How can Fortran-OpenACC contained subroutine access data from parent subroutine

402 views Asked by At

I am currently accelerating a Fortran code where a contained subroutine (subsub) accesses and modifies variables declared in the parent subroutine (sub):

module mod
  implicit none
contains
  subroutine sub
    integer :: var(10)
    integer :: i

    !$acc kernels loop
    do i = 1, 10
      call subsub
    enddo
  contains
    subroutine subsub
      !$acc routine
      var(i) = i
    endsubroutine
  endsubroutine
endmodule

program test
  use mod
  call sub
endprogram

When compiling with the PGI compiler version 20.9-0, it complains that subsub cannot refer to the host variable var:

sub:
      8, Generating implicit copy(.S0000) [if not already present]
      9, Loop is parallelizable
         Generating Tesla code
          9, !$acc loop gang, vector(32) ! blockidx%x threadidx%x
NVFORTRAN-S-0155-acc routine cannot be used for contained subprograms that refer to host subprogram data: var (test.f90)
  0 inform,   0 warnings,   1 severes, 0 fatal for subsub

Which makes sense. I tried to create var on the device with acc data create(var) or acc declare create(var), but it does not change the outcome.
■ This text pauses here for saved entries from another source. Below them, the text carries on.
/-- The selection is stored, and EV492 tells it. -/
def selectProof (v : Serving) (s : State) : State :=
  raiseEv 492 1 0 [] (modDebug s (fun d => { d with proof := tset d.proof v.target (proofOfPayload v) }))

theorem proofSelectBody_selects (hargs : proofArgsBad v = false) (hmay : proofAllowed s v.ch = true) (hfree : proofConflict s v.target = false) :
    proofSelectBody v s = (rc rcDone, selectProof v s) := by
  simp only [proofSelectBody, hargs, hmay, hfree, not_true_eq_false, Bool.false_eq_true, if_false]
  rfl

theorem selectProof_proof (v : Serving) (s : State) : tget (selectProof v s).dbg.proof {} v.target = proofOfPayload v := by
  rw [selectProof, (raiseEv_undisturbed ..).dbg]
  exact tget_tset_same ..

theorem diagCountersBody_reads {d : Nat} (hdomain : counterDomain (pay v 0 1) v.target = some d) (hon : domOn s d = true) :
    diagCountersBody v s =
      ({ code := rcDone, result := (List.range (counterCount (pay v 0 1))).flatMap (fun i => leBytes 4 (counterAt s (pay v 0 1) v.target i)) },
        clearCounterSet (pay v 0 1) v.target s) := by
  simp only [diagCountersBody, hdomain, hon, if_true]

/-! ## EV_ROUTE (R561, R599) -/

theorem evRouteBody_source (hsource : v.target < 512) (hgood : evCfgBad v.target (pay v 0 4) = false) :
    evRouteBody v s = ({ code := rcDone, result := leBytes 4 (evCfg s v.target) }, setEvCfg v.target (pay v 0 4) s) := by
  rw [evRouteBody, if_neg (by omega), hgood]
  rfl

theorem evRouteBody_control (hcontrol : v.target = 0x200) (hbits : pay v 0 4 ≤ 1) :
    evRouteBody v s = ({ code := rcDone, result := leBytes 4 (b2n s.events.fatalFence) }, setEvCtrl (pay v 0 4) s) := by
  rw [evRouteBody, if_pos hcontrol, if_neg (by omega)]

theorem evCfg_setEvCfg (n w : Nat) (s : State) : evCfg (setEvCfg n w s) n = w / 64 * 64 % 2 ^ 32 := by
  simp only [evCfg, setEvCfg, modEvents_events, tget_tset_same, BitVec.toNat_ofNat]

theorem evCfg_setEvCfg_other (w : Nat) (s : State) {n m : Nat} (h : m ≠ n) : evCfg (setEvCfg n w s) m = evCfg s m := by
  simp only [evCfg, setEvCfg, modEvents_events, tget_tset_other _ _ _ _ _ h]

/-! ## EV_READ (R600) -/

/-- The host's queue keeps the records behind the first n. -/
def dropRecords (q : List Rec) (n : Nat) (s : State) : State := modEvents s (fun e => { e with hostQ := q.drop n })

/-- The answer of EV_READ: how many records it returns and how many are still queued, then the records it carries itself. -/
def readReply (q : List Rec) (n : Nat) (carried : List Byte) : Reply :=
  { code := rcDone, result := readCounts (q.take n).length (q.drop n).length ++ carried }

theorem evReadBody_one (hzero : payZero v 2 8 = true) (hmax : pay v 0 2 = 1) (haddr : pay v 8 8 = 0) :
    evReadBody v s = (readReply s.events.hostQ 1 (padTo 32 ((s.events.hostQ.take 1).flatMap recBytes)), dropRecords s.events.hostQ 1 s) := by
  have hargs : ¬ (pay v 0 2 < 1 ∨ 4096 < pay v 0 2 ∨ ¬ payZero v 2 8 = true ∨ (pay v 8 8 = 0 ∧ pay v 0 2 ≠ 1)) := by simp [hmax, hzero]
  rw [evReadBody, if_neg hargs, if_pos haddr, hmax]
  rfl

theorem evReadBody_writes {t : State} (hzero : payZero v 2 8 = true) (hleast : 1 ≤ pay v 0 2) (hmost : pay v 0 2 ≤ 4096) (haddr : pay v 8 8 ≠ 0)
    (hwrite : writeRecs (pay v 8 8) (s.events.hostQ.take (pay v 0 2)) s = (true, t)) :
    evReadBody v s = (readReply s.events.hostQ (pay v 0 2) [], dropRecords s.events.hostQ (pay v 0 2) t) := by
  have hargs : ¬ (pay v 0 2 < 1 ∨ 4096 < pay v 0 2 ∨ ¬ payZero v 2 8 = true ∨ (pay v 8 8 = 0 ∧ pay v 0 2 ≠ 1)) := by simp [hzero, haddr]; omega
  rw [evReadBody, if_neg hargs, if_neg haddr, hwrite, readReply, List.append_nil]
  rfl

end

/-- Settles O45, by what each command's body answers and does when its checks pass. -/
theorem setupAndEventCommandsTakeEffect : Obligations.SetupAndEventCommandsTakeEffect := by
  unfold Obligations.SetupAndEventCommandsTakeEffect
  refine ⟨?timeout, ?proof, ?counters, ?route, ?read⟩
  case timeout => exact fun v s h hzero hrange => served_next h (timeoutSetBody_applies hzero hrange)
  case proof =>
    exact fun v s h hargs hmay hfree => ⟨_, served_next h (proofSelectBody_selects hargs hmay hfree), selectProof_proof v s⟩
  case counters => exact fun v d s h hdomain hon => served_next h (diagCountersBody_reads hdomain hon)
  case route =>
    intro v s h
    refine ⟨fun hsource hgood => ?_, fun hcontrol hbits => ?_⟩
    · exact ⟨_, served_next h (evRouteBody_source hsource hgood), evCfg_setEvCfg .., fun n hn => evCfg_setEvCfg_other _ _ hn⟩
    · exact ⟨_, served_next h (evRouteBody_control hcontrol hbits), rfl, rfl⟩
  case read =>
    intro v s h hzero
    refine ⟨fun hmax haddr => ?_, fun t hleast hmost haddr hwrite => ?_⟩
    · exact ⟨_, served_next h (evReadBody_one hzero hmax haddr), rfl, rfl⟩
    · have hanswer := served_next h (evReadBody_writes hzero hleast hmost haddr hwrite)
      rw [readReply, List.append_nil] at hanswer
      exact ⟨_, hanswer, rfl, rfl⟩
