/-- 10_state R25: ERR is sticky until a STATUS write with bit 2 set or reset; such a write clears ERR and ECODE and changes
nothing else, and a STATUS write without bit 2 changes nothing, busy or not. -/
def Obligations.ErrorIsStickyUntilCleared : Prop :=
  (∀ (w : Word) (s : State), w.getLsbD 2 = true →
    transact (.regWrite 0x01 w) s = { s with err := false, ecode := .none }) ∧
  (∀ (w : Word) (s : State), w.getLsbD 2 = false → transact (.regWrite 0x01 w) s = s) ∧
  (∀ (c : ErrorCode) (s : State), (raiseError c s).err = true) ∧
  (∀ s t : State, step s = .next t → s.err = true → t.err = false →
    nextIsReset s = true ∨ ∃ w, nextTransaction s = some (.regWrite 0x01 w) ∧ w.getLsbD 2 = true)

/-- 20_memory R76: while BUSY = 1 a host transaction changes nothing but the recorded error and what the host read, and no step
short of reset changes an operand outside the active command's destination set. -/
def Obligations.BusyFreezesOperands : Prop :=
  (∀ (x : Transaction) (s : State), s.busy = true →
    ∃ e c l d, transact x s = { s with err := e, ecode := c, lastRead := l, draws := d }) ∧
  (∀ s t : State, s.busy = true → step s = .next t → nextIsReset s = false →
    (∀ r : Reg, r ≠ .status → inDestSet s.act r = false → regValue t r = regValue s r) ∧
    ∀ a, t.readMsg a = s.readMsg a)

/-- 10_state R30: no command writes the Key; only a host write to the key register itself changes it, never while BUSY = 1; and
the host may read it at any time. -/
def Obligations.KeyChangesOnlyByHostWrite : Prop :=
  (∀ s t : State, step s = .next t → nextIsReset s = false →
    ((∀ w, nextTransaction s ≠ some (.regWrite 0x04 w)) → t.k0 = s.k0) ∧
    ((∀ w, nextTransaction s ≠ some (.regWrite 0x05 w)) → t.k1 = s.k1) ∧
    ((∀ w, nextTransaction s ≠ some (.regWrite 0x06 w)) → t.k2 = s.k2) ∧
    ((∀ w, nextTransaction s ≠ some (.regWrite 0x07 w)) → t.k3 = s.k3) ∧
    (s.busy = true → t.k0 = s.k0 ∧ t.k1 = s.k1 ∧ t.k2 = s.k2 ∧ t.k3 = s.k3)) ∧
  (∀ (w : Word) (s : State), s.busy = true → ∀ n : BitVec 6, n = 0x04 ∨ n = 0x05 ∨ n = 0x06 ∨ n = 0x07 →
    transact (.regWrite n w) s = { s with err := true, ecode := .busyWrite }) ∧
  (∀ (w : Word) (s : State), s.busy = false →
    transact (.regWrite 0x04 w) s = { s with k0 := w } ∧ transact (.regWrite 0x05 w) s = { s with k1 := w } ∧
    transact (.regWrite 0x06 w) s = { s with k2 := w } ∧ transact (.regWrite 0x07 w) s = { s with k3 := w }) ∧
  (∀ s : State, transact (.regRead 0x04) s = { s with lastRead := .word s.k0 } ∧
    transact (.regRead 0x05) s = { s with lastRead := .word s.k1 } ∧
    transact (.regRead 0x06) s = { s with lastRead := .word s.k2 } ∧
    transact (.regRead 0x07) s = { s with lastRead := .word s.k3 })

/-- MSG changes only by a MsgWrite or reset: no command writes it (20_memory R61, R64). PAD reads it only inside MSG_CAP. -/
def Obligations.MsgChangesOnlyByHostWrite : Prop :=
  (∀ s t : State, step s = .next t → nextIsReset s = false → (∀ i b, nextTransaction s ≠ some (.msgWrite i b)) →
    ∀ a, t.readMsg a = s.readMsg a) ∧
  (∀ (s : State) (j : Nat), s.Inv → s.msgCap ≤ s.offset.toNat + j → padByte s j = 0)
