-- ==== Sys2Proof/Laws/Memory.lean ====
section
/-! SUPPORT. The laws of the sorted lists behind MSG and the host's variables: a read after a write, the canonical form kept
by every write, and equal contents being equal lists. -/

namespace Sys2Proof.Machine

open Sys2Proof

variable {β : Type}

theorem lookupCell_putCell_same (m : List (Nat × β)) (i : Nat) (x : β) : lookupCell (putCell m i x) i = some x := by
  induction m with
  | nil => simp [putCell, lookupCell]
  | cons c rest ih =>
    unfold putCell
    split_ifs with h₁ h₂
    · simp [lookupCell]
    · simp [lookupCell]
    · have : c.1 ≠ i := fun h => h₂ h.symm
      simp [lookupCell, this, ih]

theorem lookupCell_putCell_other (m : List (Nat × β)) {i j : Nat} (x : β) (h : j ≠ i) :
    lookupCell (putCell m i x) j = lookupCell m j := by
  have h' : i ≠ j := fun e => h e.symm
  induction m with
  | nil => simp [putCell, lookupCell, h']
  | cons c rest ih =>
    unfold putCell
    split_ifs with h₁ h₂
    · simp [lookupCell, h']
    · subst h₂
      simp [lookupCell, h']
    · simp [lookupCell, ih]

/-- A key of the list after a write is the written one or an old one. -/
theorem mem_putCell {m : List (Nat × β)} {i : Nat} {x : β} {c : Nat × β} (h : c ∈ putCell m i x) :
    c = (i, x) ∨ c ∈ m := by
  induction m with
  | nil => simpa [putCell] using h
  | cons d rest ih =>
    unfold putCell at h
    split_ifs at h with h₁ h₂
    · simpa using h
    · rcases List.mem_cons.1 h with h | h
      · exact .inl h
      · exact .inr (List.mem_cons_of_mem _ h)
    · rcases List.mem_cons.1 h with h | h
      · exact .inr (h ▸ List.mem_cons_self)
      · exact (ih h).imp_right (List.mem_cons_of_mem _)

/-- Every write keeps the canonical form. -/
theorem putCell_rises {m : List (Nat × β)} (h : cellsRise m) (i : Nat) (x : β) : cellsRise (putCell m i x) := by
  induction m with
  | nil => simp [putCell, cellsRise]
  | cons c rest ih =>
    have hc := List.pairwise_cons.1 h
    unfold putCell
    split_ifs with h₁ h₂
    · refine List.pairwise_cons.2 ⟨fun d hd => ?_, h⟩
      rcases List.mem_cons.1 hd with rfl | hd
      · exact h₁
      · exact lt_trans h₁ (hc.1 d hd)
    · subst h₂
      exact List.pairwise_cons.2 ⟨hc.1, hc.2⟩
    · refine List.pairwise_cons.2 ⟨fun d hd => ?_, ih hc.2⟩
      rcases mem_putCell hd with rfl | hd
      · exact lt_of_le_of_ne (not_lt.1 h₁) (fun e => h₂ e.symm)
      · exact hc.1 d hd

theorem lookupCell_eq_none_of_lt {m : List (Nat × β)} {i : Nat} (h : ∀ c ∈ m, i < c.1) : lookupCell m i = none := by
  induction m with
  | nil => rfl
  | cons c rest ih =>
    have hc : c.1 ≠ i := (h c List.mem_cons_self).ne'
    simp [lookupCell, hc, ih fun d hd => h d (List.mem_cons_of_mem _ hd)]

/-- In canonical form the contents are the list: two lists that answer every lookup alike are equal. -/
theorem cells_ext {m n : List (Nat × β)} (hm : cellsRise m) (hn : cellsRise n)
    (h : ∀ i, lookupCell m i = lookupCell n i) : m = n := by
  induction m generalizing n with
  | nil =>
    cases n with
    | nil => rfl
    | cons d n => have := h d.1; simp [lookupCell] at this
  | cons c m ih =>
    cases n with
    | nil => have := h c.1; simp [lookupCell] at this
    | cons d n =>
      have hc := List.pairwise_cons.1 hm
      have hd := List.pairwise_cons.1 hn
      have key : c.1 = d.1 := by
        by_contra hne
        rcases lt_or_gt_of_ne hne with hlt | hgt
        · have h₁ := h c.1
          rw [lookupCell_eq_none_of_lt (m := d :: n)] at h₁
          · simp [lookupCell] at h₁
          · intro e he
            rcases List.mem_cons.1 he with rfl | he
            · exact hlt
            · exact lt_trans hlt (hd.1 e he)
        · have h₁ := h d.1
          rw [lookupCell_eq_none_of_lt (m := c :: m)] at h₁
          · simp [lookupCell] at h₁
          · intro e he
            rcases List.mem_cons.1 he with rfl | he
            · exact hgt
            · exact lt_trans hgt (hc.1 e he)
      have val : c.2 = d.2 := by
        have h₁ := h c.1
        simpa [lookupCell, key] using h₁
      have rest : m = n := ih hc.2 hd.2 fun i => by
        have h₁ := h i
        by_cases hi : c.1 = i
        · subst hi
          rw [lookupCell_eq_none_of_lt hc.1, lookupCell_eq_none_of_lt fun e he => key ▸ hd.1 e he]
        · have hi' : d.1 ≠ i := key ▸ hi
          simpa [lookupCell, hi, hi'] using h₁
      rw [rest, Prod.ext key val]

/-- A byte of MSG read after it is written is the byte written. -/
theorem readMsg_writeMsg_same (s : State) (i : Nat) (b : Byte) : (s.writeMsg i b).readMsg i = b := by
  simp [State.readMsg, lookupCell_putCell_same]

/-- A write of a byte of MSG leaves every other byte as it was. -/
theorem readMsg_writeMsg_other (s : State) {i j : Nat} (b : Byte) (h : j ≠ i) :
    (s.writeMsg i b).readMsg j = s.readMsg j := by
  simp [State.readMsg, lookupCell_putCell_other _ _ h]

/-- `MSG[i]` depends on what is written and on the number of the last reset alone. -/
theorem readMsg_congr {s t : State} (hm : t.msg = s.msg) (hr : t.resets = s.resets) (i : Nat) :
    t.readMsg i = s.readMsg i := by
  simp [State.readMsg, hm, hr]

/-- The one operation that writes MSG keeps its canonical form. -/
theorem writeMsg_wf {s : State} (h : Memory.wf s.msg) (i : Nat) (b : Byte) : Memory.wf (s.writeMsg i b).msg :=
  putCell_rises h i b

/-- Reset MSG is in canonical form: nothing is listed. -/
theorem reset_msg_wf : Memory.wf State.reset.msg := List.Pairwise.nil

end Sys2Proof.Machine
end

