/-- Settles O17: as O16 for DEC, the Block's final value by the closed form. -/
theorem decAcceptanceAndRounds : Obligations.DecAcceptanceAndRounds :=
  ⟨decode_encode .dec, fun _ => transact_cmd (decode_encode .dec), fun _ => transact_cmd_busy _,
    fun _ => engineStep_dec_round, fun _ hb => ⟨_, exec_dec_idle hb, rfl, rfl, rfl, rfl, rfl, rfl⟩, teaDec_vectors⟩

/-- `n` rounds into ENC: the command is still active, the Key is the one it was accepted with, and SUM is on the schedule
(42_tea R168). -/
theorem engineSteps_acceptEnc (s : State) {n : Nat} (hn : n < 32) :
    ∃ u, engineSteps n (acceptEnc s) = .next u ∧ u.busy = true ∧ u.act = .enc ∧ u.key = s.key ∧
      u.sum = delta * BitVec.ofNat 32 n := by
  refine ⟨_, engineSteps_enc (acceptEnc s) rfl rfl n (by simpa [acceptEnc] using hn), ?_⟩
  rw [encRounds_frame]
  exact ⟨rfl, rfl, rfl, BitVec.zero_add _⟩

/-- `n` rounds into DEC, likewise. -/
theorem engineSteps_acceptDec (s : State) {n : Nat} (hn : n < 32) :
    ∃ u, engineSteps n (acceptDec s) = .next u ∧ u.busy = true ∧ u.act = .dec ∧ u.key = s.key ∧
      u.sum = delta * BitVec.ofNat 32 (32 - n) := by
  refine ⟨_, engineSteps_dec (acceptDec s) rfl rfl n (by simpa [acceptDec] using hn), ?_⟩
  rw [decRounds_frame]
  exact ⟨rfl, rfl, rfl, deltaTimes32_sub hn.le⟩

/-- Round `n + 1` of ENC. -/
theorem enc_round_scheduled (s : State) {n : Nat} (hn : n < 32) :
    ∃ u t, engineSteps n (acceptEnc s) = .next u ∧ engineStep u = .next t ∧
      t.sum = delta * BitVec.ofNat 32 (n + 1) ∧
      t.v0 = u.v0 + mix u.v1 (delta * BitVec.ofNat 32 (n + 1)) s.k0 s.k1 ∧
      t.v1 = u.v1 + mix t.v0 (delta * BitVec.ofNat 32 (n + 1)) s.k2 s.k3 := by
  obtain ⟨u, hu, hb, ha, hk, hsum⟩ := engineSteps_acceptEnc s hn
  obtain ⟨t, ht, hs, h0, h1, -⟩ := engineStep_enc_round hb ha
  obtain ⟨hk0, hk1, hk2, hk3⟩ : _ ∧ _ ∧ _ ∧ _ := by simpa only [State.key, Prod.mk.injEq] using hk
  rw [hsum, ← delta_mul_succ] at hs
  rw [hs, hk0, hk1] at h0
  rw [hs, hk2, hk3] at h1
  exact ⟨u, t, hu, ht, hs, h0, h1⟩

/-- Round `n + 1` of DEC. -/
theorem dec_round_scheduled (s : State) {n : Nat} (hn : n < 32) :
    ∃ u t, engineSteps n (acceptDec s) = .next u ∧ engineStep u = .next t ∧
      t.sum = delta * BitVec.ofNat 32 (32 - (n + 1)) ∧
      t.v1 = u.v1 - mix u.v0 (delta * BitVec.ofNat 32 (32 - n)) s.k2 s.k3 ∧
      t.v0 = u.v0 - mix t.v1 (delta * BitVec.ofNat 32 (32 - n)) s.k0 s.k1 := by
  obtain ⟨u, hu, hb, ha, hk, hsum⟩ := engineSteps_acceptDec s hn
  obtain ⟨t, ht, h1, h0, hs, -⟩ := engineStep_dec_round hb ha
  obtain ⟨hk0, hk1, hk2, hk3⟩ : _ ∧ _ ∧ _ ∧ _ := by simpa only [State.key, Prod.mk.injEq] using hk
  rw [hsum, hk2, hk3] at h1
  rw [hsum, hk0, hk1] at h0
  rw [hsum, show 32 - n = 32 - (n + 1) + 1 by omega, delta_mul_succ, BitVec.add_sub_cancel] at hs
  exact ⟨u, t, hu, ht, hs, h1, h0⟩

/-- Settles O19: round r is the one after r - 1 engine steps; DEC's round leaves of ENC's only the round count. -/
theorem sumSchedule : Obligations.SumSchedule := by
  refine ⟨fun s r _ h1 hr => ?_, fun s r _ h1 hr => ?_, fun s => ?_, by decide, by decide, by decide, by decide⟩
  · obtain ⟨n, rfl⟩ := Nat.exists_eq_add_of_le' h1
    exact enc_round_scheduled s hr
  · obtain ⟨n, rfl⟩ := Nat.exists_eq_add_of_le' h1
    rw [show 33 - (n + 1) = 32 - n by omega]
    exact dec_round_scheduled s hr
  · rw [decRound_encRound]
    exact ⟨rfl, rfl, rfl⟩

/-! ## The frame of ENC and DEC -/

/-- `t` is `u` but for V0, V1, SUM, RCNT, the flags of completion and the recorded error. -/
def SameButCipher (t u : State) : Prop :=
  t = { u with
    v0 := t.v0, v1 := t.v1, sum := t.sum, rcnt := t.rcnt, busy := t.busy, done := t.done, act := t.act,
    actVc := t.actVc, err := t.err, ecode := t.ecode }

theorem exec_cipher_frame {i : Instr} {s t : State} (hi : i = .enc ∨ i = .dec) (hs : exec i s = .next t) :
    SameButCipher t s := by
  rcases exec_cases hs with ⟨-, rfl⟩ | ⟨hb, -⟩
  · rfl
  · rcases hi with rfl | rfl
    · rw [exec_enc_idle hb] at hs
      cases hs
      rfl
    · rw [exec_dec_idle hb] at hs
      cases hs
      rfl

/-- Settles O22: the common frame, and the two outcomes by BUSY. -/
theorem cipherCommandsFrame : Obligations.CipherCommandsFrame := by
  intro i s t hi hs
  have hframe := exec_cipher_frame hi hs
  refine ⟨?_, exec_readMsg hs, ?_, fun hb => exec_idle_errors hb hs, fun hb => ?_⟩
  · rw [hframe]
    exact ⟨rfl, rfl, rfl, rfl, rfl, rfl, rfl, rfl, rfl, rfl, rfl, rfl, rfl, fun _ _ => rfl⟩
  · rw [hframe]
    exact ⟨rfl, rfl, rfl, rfl, rfl, rfl⟩
  · rw [exec_rejected hb hs]
    exact ⟨rfl, rfl, rfl, rfl, hb, rfl, rfl, rfl⟩

end Sys2Proof.Machine
end

section
/-! PROOFS of the family 43_block_text_view: the clamped count, what RENDER and RENDER.VC leave of an idle block, what
they show of a padded one, and the statements of that family settled from them. -/

namespace Sys2Proof.Machine

open Sys2Proof

/-! ## The count -/

/-- The clamp as a minimum and a maximum (00_scope R11). -/
theorem clampCount_eq_max_min (x : Int) : clampCount x = (max 0 (min x 8)).toNat := by
  unfold clampCount
  split_ifs <;> omega

/-- A word below 2^31 is its own value as a signed integer. -/
theorem clampCount_toInt_of_lt {w : Word} (h : w.toNat < 0x80000000) : clampCount w.toInt = min w.toNat 8 := by
  rw [clampCount_eq_max_min, BitVec.toInt_eq_toNat_of_lt (by omega)]
  omega

/-- A word from 2^31 on is negative as a signed integer. -/
theorem clampCount_toInt_of_ge {w : Word} (h : 0x80000000 ≤ w.toNat) : clampCount w.toInt = 0 :=
  if_pos (BitVec.toInt_neg_iff.2 (by omega))

theorem clampCount_toInt_ofNat {n : Nat} (hn : n ≤ 8) : clampCount (BitVec.ofNat 32 n).toInt = n := by
  have hval : (BitVec.ofNat 32 n).toNat = n := BitVec.toNat_ofNat n 32 ▸ Nat.mod_eq_of_lt (by omega)
  rw [clampCount_toInt_of_lt (by omega), hval, Nat.min_eq_left hn]

/-! ## RENDER and RENDER.VC on an idle block -/

/-- `s` after a completed RENDER of `n` bytes (43_text R202; 30_encoding R98). -/
def rendered (s : State) (n : Nat) : State :=
  { s with
    out0 := renderedByte s n 0, out1 := renderedByte s n 1, out2 := renderedByte s n 2, out3 := renderedByte s n 3,
    out4 := renderedByte s n 4, out5 := renderedByte s n 5, out6 := renderedByte s n 6, out7 := renderedByte s n 7,
    outLen := BitVec.ofNat 4 n, busy := false, done := true, act := .none, actVc := false }

/-- RENDER takes the Block and the count from the state it is accepted in: acceptance touches neither. -/
theorem exec_render_idle {s : State} (hb : s.busy = false) : exec .render s = .next (rendered s 8) :=
  exec_idle .render hb

theorem exec_renderVc_idle {s : State} {n : Nat} (hb : s.busy = false) (hn : clampCount s.vcount.toInt = n) :
    exec .renderVc s = .next (rendered s n) :=
  hn ▸ exec_idle .renderVc hb

theorem rendered_outByte (s : State) (n : Nat) {j : Nat} (hj : j < 8) : (rendered s n).outByte j = renderedByte s n j := by
  interval_cases j <;> rfl

theorem rendered_outByte_of_lt (s : State) {n j : Nat} (hj : j < 8) (hn : j < n) :
    (rendered s n).outByte j = blockByte s j :=
  (rendered_outByte s n hj).trans (if_pos hn)

theorem rendered_outByte_of_ge (s : State) {n j : Nat} (hj : j < 8) (hn : n ≤ j) : (rendered s n).outByte j = 0 :=
  (rendered_outByte s n hj).trans (if_neg (not_lt.2 hn))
Can this pattern be accelerated at all?

1

There are 1 answers

4
Mat Colgrove On BEST ANSWER

No, this pattern wont work. For contained routines, the compiler passes a hidden argument to the parent's stack pointer. In this case, the stack pointer would be to the host, which will cause problems when trying to access it from the device.

The work around would be to pass in the variables to the subroutine. For example:

% cat test2.f90
module mod
  implicit none
contains
  subroutine sub
    integer :: var(10)
    integer :: i

    !$acc kernels loop
    do i = 1, 10
      call subsub(var,i)
    enddo
    print *, var
  contains
    subroutine subsub(var,i)
      !$acc routine
    integer :: var(10)
    integer, value :: i
      var(i) = i
    endsubroutine
  endsubroutine
endmodule

program test
  use mod
  call sub
endprogram
% nvfortran test2.f90 -acc -Minfo=accel ; a.out
sub:
      8, Generating implicit copy(.S0000,var(:)) [if not already present]
      9, Loop is parallelizable
         Generating Tesla code
          9, !$acc loop gang, vector(32) ! blockidx%x threadidx%x
subsub:
     14, Generating acc routine seq
         Generating Tesla code
            1            2            3            4            5            6
            7            8            9           10